◆ Instructions for the task: Search the records for the string "namespace". Copy each line where it occurs.

[Recorded data]
++++++++++
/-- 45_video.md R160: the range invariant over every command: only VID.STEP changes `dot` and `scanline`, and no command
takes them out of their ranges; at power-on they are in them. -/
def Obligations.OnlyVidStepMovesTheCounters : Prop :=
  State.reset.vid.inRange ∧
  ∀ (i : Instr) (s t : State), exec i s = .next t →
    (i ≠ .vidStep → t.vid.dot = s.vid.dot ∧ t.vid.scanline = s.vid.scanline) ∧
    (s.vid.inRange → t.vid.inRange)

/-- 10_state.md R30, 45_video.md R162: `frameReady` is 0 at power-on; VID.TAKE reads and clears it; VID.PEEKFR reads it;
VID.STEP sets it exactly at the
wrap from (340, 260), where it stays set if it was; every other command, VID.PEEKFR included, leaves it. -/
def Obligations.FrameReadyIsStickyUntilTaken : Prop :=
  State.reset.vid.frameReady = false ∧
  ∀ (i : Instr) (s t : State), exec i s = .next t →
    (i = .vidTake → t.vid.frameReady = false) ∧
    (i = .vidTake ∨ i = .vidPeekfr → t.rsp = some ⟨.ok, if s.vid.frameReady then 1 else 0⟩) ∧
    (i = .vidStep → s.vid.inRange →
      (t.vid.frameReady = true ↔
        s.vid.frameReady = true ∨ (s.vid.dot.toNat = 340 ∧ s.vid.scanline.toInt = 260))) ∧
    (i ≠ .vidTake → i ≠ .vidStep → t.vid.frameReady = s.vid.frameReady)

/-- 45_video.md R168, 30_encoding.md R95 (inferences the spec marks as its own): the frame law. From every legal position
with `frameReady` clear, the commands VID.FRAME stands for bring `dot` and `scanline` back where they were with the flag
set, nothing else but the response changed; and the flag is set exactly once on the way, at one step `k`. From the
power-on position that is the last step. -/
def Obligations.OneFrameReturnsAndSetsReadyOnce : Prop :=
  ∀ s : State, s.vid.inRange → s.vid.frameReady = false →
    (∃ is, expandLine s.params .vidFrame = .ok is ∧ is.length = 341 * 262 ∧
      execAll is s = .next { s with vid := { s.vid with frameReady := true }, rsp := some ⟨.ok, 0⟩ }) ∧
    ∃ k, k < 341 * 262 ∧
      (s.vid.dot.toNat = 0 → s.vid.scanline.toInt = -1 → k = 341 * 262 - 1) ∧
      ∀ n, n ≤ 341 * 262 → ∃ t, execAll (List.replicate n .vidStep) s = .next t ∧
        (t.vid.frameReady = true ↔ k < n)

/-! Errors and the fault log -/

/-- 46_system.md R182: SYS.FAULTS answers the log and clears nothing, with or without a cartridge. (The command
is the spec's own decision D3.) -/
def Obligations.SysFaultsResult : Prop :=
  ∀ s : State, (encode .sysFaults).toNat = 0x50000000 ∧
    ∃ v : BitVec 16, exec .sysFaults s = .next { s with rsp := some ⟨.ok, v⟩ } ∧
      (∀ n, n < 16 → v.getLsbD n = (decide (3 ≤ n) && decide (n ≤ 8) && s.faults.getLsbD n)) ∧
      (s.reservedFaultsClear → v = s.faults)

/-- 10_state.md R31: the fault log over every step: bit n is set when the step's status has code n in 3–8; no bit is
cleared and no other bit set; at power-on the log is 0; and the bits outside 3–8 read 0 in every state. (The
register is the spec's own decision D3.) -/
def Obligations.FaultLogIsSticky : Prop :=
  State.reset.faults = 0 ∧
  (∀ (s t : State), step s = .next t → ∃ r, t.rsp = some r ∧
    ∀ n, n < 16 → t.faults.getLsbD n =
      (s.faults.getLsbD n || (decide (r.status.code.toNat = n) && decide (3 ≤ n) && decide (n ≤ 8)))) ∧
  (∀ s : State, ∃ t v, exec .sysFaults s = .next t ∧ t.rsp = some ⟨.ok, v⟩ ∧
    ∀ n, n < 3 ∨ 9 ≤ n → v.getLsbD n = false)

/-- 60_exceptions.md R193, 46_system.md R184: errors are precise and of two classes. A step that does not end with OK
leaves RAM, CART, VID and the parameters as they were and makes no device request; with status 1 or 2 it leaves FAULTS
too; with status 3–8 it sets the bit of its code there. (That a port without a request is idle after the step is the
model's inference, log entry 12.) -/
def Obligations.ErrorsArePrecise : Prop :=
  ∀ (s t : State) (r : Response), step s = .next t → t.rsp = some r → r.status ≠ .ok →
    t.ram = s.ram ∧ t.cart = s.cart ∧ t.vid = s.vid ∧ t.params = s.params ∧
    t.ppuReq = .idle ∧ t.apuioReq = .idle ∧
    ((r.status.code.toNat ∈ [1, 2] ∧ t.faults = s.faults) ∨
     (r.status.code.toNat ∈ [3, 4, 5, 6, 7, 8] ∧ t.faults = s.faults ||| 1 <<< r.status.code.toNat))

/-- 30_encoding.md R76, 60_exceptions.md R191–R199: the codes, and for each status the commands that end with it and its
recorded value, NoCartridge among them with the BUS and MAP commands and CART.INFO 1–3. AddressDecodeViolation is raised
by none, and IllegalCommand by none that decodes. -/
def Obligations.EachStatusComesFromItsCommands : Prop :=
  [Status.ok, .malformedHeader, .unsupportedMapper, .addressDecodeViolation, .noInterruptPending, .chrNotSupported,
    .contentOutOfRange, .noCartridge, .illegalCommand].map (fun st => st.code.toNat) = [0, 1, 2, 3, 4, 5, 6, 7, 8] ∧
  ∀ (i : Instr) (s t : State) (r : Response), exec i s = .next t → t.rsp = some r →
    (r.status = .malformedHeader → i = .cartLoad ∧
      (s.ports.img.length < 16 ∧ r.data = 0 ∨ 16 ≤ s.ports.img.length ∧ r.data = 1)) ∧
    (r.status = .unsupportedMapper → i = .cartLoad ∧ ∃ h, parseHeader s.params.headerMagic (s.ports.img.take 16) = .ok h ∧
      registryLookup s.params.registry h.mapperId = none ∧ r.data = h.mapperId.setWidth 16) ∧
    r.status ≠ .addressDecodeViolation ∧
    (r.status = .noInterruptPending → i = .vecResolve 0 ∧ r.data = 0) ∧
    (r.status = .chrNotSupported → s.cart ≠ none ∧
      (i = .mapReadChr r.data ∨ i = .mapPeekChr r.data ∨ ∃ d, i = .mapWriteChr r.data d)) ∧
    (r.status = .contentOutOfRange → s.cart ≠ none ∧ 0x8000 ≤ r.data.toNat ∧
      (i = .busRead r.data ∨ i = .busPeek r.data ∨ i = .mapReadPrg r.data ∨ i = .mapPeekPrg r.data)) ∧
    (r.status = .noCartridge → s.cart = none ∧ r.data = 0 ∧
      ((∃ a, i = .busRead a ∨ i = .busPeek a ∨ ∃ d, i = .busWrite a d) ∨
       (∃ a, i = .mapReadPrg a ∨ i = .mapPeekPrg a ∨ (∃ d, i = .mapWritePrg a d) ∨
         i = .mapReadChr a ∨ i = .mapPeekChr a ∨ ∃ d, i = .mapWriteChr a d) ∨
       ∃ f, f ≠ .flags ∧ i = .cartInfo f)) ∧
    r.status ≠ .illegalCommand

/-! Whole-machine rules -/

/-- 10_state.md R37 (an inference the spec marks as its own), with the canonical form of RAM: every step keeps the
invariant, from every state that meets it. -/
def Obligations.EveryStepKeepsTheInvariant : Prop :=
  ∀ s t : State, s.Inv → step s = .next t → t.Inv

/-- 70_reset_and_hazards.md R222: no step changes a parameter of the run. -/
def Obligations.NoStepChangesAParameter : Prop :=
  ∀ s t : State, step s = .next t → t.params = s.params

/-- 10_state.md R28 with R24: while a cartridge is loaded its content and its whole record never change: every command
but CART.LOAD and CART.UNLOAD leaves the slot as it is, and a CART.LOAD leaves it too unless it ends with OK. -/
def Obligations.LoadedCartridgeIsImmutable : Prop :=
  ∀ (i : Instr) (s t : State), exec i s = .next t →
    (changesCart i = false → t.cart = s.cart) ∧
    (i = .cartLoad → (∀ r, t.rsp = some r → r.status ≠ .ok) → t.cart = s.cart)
++++++++++
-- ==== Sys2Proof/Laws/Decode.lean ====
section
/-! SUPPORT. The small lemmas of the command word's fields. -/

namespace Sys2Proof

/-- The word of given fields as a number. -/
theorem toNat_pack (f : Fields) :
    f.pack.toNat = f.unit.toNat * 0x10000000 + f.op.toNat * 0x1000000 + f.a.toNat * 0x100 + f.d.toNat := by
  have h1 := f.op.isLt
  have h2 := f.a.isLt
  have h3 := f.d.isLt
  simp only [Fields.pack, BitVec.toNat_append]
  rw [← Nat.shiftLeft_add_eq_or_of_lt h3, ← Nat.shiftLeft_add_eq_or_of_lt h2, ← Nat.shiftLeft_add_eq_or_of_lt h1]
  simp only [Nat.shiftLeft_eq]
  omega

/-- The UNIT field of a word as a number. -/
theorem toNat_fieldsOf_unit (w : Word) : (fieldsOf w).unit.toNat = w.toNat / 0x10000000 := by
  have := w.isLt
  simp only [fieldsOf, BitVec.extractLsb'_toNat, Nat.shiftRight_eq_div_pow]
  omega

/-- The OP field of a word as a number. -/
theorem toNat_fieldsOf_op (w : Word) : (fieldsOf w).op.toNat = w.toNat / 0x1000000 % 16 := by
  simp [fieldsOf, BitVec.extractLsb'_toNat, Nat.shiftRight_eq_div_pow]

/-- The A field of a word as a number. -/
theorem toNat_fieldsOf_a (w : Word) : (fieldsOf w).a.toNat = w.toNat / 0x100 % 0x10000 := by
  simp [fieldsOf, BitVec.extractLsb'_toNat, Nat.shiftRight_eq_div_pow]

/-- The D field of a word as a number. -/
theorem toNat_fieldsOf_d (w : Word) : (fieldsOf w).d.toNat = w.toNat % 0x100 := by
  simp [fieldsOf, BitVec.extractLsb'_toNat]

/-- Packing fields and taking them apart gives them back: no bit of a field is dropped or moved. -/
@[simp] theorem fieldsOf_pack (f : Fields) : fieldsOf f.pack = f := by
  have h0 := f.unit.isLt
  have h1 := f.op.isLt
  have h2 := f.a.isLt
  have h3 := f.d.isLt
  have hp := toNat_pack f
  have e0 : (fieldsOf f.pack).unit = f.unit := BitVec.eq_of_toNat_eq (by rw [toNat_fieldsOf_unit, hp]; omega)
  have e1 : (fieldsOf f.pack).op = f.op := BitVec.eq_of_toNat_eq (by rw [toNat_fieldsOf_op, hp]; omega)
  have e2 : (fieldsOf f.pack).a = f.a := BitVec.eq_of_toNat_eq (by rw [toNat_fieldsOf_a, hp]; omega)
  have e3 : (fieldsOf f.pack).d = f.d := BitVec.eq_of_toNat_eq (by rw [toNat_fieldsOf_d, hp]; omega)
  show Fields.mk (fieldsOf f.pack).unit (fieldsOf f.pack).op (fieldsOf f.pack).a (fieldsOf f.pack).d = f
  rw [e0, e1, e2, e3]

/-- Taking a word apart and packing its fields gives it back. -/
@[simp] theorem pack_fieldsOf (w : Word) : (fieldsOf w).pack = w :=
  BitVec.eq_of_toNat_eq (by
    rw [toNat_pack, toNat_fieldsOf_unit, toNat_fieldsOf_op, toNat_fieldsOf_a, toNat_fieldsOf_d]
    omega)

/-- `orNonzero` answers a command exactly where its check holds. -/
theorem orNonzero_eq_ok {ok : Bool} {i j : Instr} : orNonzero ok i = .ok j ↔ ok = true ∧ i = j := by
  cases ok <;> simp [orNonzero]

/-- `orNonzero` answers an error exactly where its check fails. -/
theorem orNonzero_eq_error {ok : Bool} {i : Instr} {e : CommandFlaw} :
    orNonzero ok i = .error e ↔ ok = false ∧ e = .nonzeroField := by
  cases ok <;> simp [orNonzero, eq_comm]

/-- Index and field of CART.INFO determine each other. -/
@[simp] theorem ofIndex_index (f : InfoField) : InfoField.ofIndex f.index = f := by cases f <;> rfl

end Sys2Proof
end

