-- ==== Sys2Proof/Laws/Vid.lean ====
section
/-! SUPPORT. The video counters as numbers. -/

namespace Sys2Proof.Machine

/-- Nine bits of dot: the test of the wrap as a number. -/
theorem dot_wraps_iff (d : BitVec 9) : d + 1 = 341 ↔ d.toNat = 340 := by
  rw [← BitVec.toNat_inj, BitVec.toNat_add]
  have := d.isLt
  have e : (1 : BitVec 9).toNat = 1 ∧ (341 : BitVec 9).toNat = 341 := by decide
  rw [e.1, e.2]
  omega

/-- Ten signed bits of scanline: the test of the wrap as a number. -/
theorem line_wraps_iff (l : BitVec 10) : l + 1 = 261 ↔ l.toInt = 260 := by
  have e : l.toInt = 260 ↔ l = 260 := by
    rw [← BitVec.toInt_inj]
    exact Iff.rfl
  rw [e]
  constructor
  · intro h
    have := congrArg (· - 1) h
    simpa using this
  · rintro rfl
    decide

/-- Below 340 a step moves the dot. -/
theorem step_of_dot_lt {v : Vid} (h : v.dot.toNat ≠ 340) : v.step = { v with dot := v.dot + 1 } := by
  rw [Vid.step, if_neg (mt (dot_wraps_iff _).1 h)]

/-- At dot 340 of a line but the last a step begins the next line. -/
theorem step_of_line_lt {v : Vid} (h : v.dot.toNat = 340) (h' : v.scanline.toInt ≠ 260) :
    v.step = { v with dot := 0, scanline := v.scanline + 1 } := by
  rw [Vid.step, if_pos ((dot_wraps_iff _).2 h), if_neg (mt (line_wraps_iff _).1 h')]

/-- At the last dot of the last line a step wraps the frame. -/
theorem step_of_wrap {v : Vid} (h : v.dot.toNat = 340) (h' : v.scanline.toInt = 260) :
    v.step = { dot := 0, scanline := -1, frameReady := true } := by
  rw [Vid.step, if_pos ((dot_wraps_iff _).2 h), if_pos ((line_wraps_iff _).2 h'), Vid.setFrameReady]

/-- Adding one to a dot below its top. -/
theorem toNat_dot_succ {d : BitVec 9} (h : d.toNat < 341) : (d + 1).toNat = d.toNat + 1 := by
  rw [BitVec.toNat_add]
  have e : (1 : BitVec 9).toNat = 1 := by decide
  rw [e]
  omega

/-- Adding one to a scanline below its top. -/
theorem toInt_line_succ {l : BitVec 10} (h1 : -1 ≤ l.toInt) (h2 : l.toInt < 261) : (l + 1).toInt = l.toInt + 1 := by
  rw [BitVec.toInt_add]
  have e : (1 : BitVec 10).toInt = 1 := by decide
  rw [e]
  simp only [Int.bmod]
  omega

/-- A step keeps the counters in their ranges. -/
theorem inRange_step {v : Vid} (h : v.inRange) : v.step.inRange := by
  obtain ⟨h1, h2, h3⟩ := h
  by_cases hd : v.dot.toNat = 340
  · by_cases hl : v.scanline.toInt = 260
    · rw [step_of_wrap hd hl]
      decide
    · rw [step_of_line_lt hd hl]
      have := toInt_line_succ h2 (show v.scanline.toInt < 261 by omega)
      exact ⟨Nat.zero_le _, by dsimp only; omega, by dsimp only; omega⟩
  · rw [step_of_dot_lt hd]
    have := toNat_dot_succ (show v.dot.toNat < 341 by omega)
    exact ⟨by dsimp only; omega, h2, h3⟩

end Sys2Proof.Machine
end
++++++++++
◆ Response:
namespace Sys2Proof
namespace Sys2Proof.Machine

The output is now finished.